(Dataset entries)
- - - - - - -

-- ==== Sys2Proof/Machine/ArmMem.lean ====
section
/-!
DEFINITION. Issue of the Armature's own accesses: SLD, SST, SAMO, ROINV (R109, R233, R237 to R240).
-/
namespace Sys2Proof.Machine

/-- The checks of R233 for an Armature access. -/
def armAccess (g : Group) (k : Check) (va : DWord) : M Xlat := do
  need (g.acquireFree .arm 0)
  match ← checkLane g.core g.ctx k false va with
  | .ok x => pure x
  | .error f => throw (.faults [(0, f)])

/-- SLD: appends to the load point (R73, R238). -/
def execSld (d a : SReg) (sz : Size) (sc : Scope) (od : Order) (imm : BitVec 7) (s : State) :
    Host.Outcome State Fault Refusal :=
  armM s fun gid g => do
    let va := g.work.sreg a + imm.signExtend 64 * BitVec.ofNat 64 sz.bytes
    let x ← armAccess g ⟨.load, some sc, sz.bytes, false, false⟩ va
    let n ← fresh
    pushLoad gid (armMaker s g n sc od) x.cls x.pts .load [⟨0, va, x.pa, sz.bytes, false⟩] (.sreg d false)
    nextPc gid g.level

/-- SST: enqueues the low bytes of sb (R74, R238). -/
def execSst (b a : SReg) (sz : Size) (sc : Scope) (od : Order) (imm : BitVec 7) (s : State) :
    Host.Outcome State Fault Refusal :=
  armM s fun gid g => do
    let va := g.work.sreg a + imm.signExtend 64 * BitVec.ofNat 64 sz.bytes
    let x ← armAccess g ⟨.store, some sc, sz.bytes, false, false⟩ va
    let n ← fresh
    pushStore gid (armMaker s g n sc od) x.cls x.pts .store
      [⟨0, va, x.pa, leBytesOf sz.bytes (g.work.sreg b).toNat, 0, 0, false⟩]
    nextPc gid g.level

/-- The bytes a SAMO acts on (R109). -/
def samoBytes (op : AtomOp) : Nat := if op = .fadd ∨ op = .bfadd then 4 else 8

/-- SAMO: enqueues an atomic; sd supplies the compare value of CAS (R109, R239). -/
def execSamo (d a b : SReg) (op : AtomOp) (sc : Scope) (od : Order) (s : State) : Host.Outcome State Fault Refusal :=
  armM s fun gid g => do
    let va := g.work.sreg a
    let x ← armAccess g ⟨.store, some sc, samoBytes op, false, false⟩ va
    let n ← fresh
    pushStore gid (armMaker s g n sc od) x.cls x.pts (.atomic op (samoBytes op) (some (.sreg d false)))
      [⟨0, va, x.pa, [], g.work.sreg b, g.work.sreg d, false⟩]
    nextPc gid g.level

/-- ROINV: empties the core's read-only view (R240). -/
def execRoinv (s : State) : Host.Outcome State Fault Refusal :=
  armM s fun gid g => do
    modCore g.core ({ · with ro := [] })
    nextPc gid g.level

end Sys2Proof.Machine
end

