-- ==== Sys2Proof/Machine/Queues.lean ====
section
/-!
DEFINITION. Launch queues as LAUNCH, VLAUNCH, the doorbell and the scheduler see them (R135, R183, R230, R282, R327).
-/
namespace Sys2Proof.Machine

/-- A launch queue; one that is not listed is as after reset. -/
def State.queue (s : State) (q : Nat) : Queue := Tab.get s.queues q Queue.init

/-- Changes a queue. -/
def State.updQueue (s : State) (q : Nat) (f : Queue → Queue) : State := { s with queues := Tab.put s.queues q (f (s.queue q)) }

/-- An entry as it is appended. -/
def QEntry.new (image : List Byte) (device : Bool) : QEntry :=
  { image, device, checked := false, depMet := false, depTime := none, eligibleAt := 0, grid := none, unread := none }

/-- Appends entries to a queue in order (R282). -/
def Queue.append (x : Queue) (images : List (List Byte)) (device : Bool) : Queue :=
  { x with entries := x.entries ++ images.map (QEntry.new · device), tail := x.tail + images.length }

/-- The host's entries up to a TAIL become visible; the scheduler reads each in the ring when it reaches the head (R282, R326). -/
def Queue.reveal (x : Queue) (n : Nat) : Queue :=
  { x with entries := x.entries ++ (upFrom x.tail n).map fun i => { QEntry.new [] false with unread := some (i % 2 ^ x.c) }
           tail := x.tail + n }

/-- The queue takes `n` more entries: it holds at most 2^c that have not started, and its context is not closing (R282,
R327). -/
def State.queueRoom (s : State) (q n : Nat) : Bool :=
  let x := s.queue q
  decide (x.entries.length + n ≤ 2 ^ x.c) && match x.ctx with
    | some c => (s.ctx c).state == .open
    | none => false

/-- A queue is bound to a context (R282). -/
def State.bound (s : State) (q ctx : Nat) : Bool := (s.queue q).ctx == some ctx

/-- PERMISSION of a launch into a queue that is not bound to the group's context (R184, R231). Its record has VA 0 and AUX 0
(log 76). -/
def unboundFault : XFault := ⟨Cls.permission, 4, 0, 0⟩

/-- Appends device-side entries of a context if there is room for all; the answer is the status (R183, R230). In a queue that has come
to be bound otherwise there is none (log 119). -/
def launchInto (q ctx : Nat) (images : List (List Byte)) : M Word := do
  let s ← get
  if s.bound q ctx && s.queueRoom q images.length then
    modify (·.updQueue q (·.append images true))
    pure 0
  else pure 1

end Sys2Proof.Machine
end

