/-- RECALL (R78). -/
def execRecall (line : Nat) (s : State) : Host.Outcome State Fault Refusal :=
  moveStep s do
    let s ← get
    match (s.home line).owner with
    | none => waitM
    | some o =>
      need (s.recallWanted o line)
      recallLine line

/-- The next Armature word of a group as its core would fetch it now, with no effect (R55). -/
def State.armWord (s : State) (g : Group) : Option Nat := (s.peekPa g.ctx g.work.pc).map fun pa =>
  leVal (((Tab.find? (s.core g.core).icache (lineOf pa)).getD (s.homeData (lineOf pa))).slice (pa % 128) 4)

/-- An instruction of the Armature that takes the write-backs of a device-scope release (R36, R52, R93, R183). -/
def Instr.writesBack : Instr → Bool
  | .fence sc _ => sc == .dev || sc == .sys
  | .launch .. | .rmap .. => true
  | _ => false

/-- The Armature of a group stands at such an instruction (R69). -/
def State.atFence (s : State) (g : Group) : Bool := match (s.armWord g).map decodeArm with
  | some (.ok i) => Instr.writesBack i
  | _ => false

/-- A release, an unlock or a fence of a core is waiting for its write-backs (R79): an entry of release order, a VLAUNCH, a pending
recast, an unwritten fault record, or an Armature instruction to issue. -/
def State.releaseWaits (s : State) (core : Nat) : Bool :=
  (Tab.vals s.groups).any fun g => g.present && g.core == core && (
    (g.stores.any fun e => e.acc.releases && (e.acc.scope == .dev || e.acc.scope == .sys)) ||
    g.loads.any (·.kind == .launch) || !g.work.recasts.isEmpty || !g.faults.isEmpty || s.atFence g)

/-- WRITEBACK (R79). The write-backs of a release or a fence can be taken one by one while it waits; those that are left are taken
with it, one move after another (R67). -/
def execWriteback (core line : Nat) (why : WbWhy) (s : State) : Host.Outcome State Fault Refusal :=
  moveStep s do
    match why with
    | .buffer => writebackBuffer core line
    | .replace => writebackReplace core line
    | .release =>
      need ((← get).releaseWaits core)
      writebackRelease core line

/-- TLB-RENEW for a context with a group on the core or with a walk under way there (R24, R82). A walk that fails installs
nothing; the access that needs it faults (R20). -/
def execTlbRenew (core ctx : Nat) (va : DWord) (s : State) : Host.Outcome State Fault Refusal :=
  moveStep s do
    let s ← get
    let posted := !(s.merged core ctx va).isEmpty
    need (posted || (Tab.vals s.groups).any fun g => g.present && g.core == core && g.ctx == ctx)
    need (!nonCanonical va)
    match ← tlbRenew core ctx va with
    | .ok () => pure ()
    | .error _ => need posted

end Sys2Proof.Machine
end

- - - - - - -

**BRIEF:** Starting at the line that contains "let posted := !(s.merged", write out every line through the end of the entries, exactly and with nothing added.

**YOUR SOLUTION:**
    let posted := !(s.merged core ctx va).isEmpty
    need (posted || (Tab.vals s.groups).any fun g => g.present && g.core == core && g.ctx == ctx)
    need (!nonCanonical va)
    match ← tlbRenew core ctx va with
    | .ok () => pure ()
    | .error _ => need posted

end Sys2Proof.Machine
end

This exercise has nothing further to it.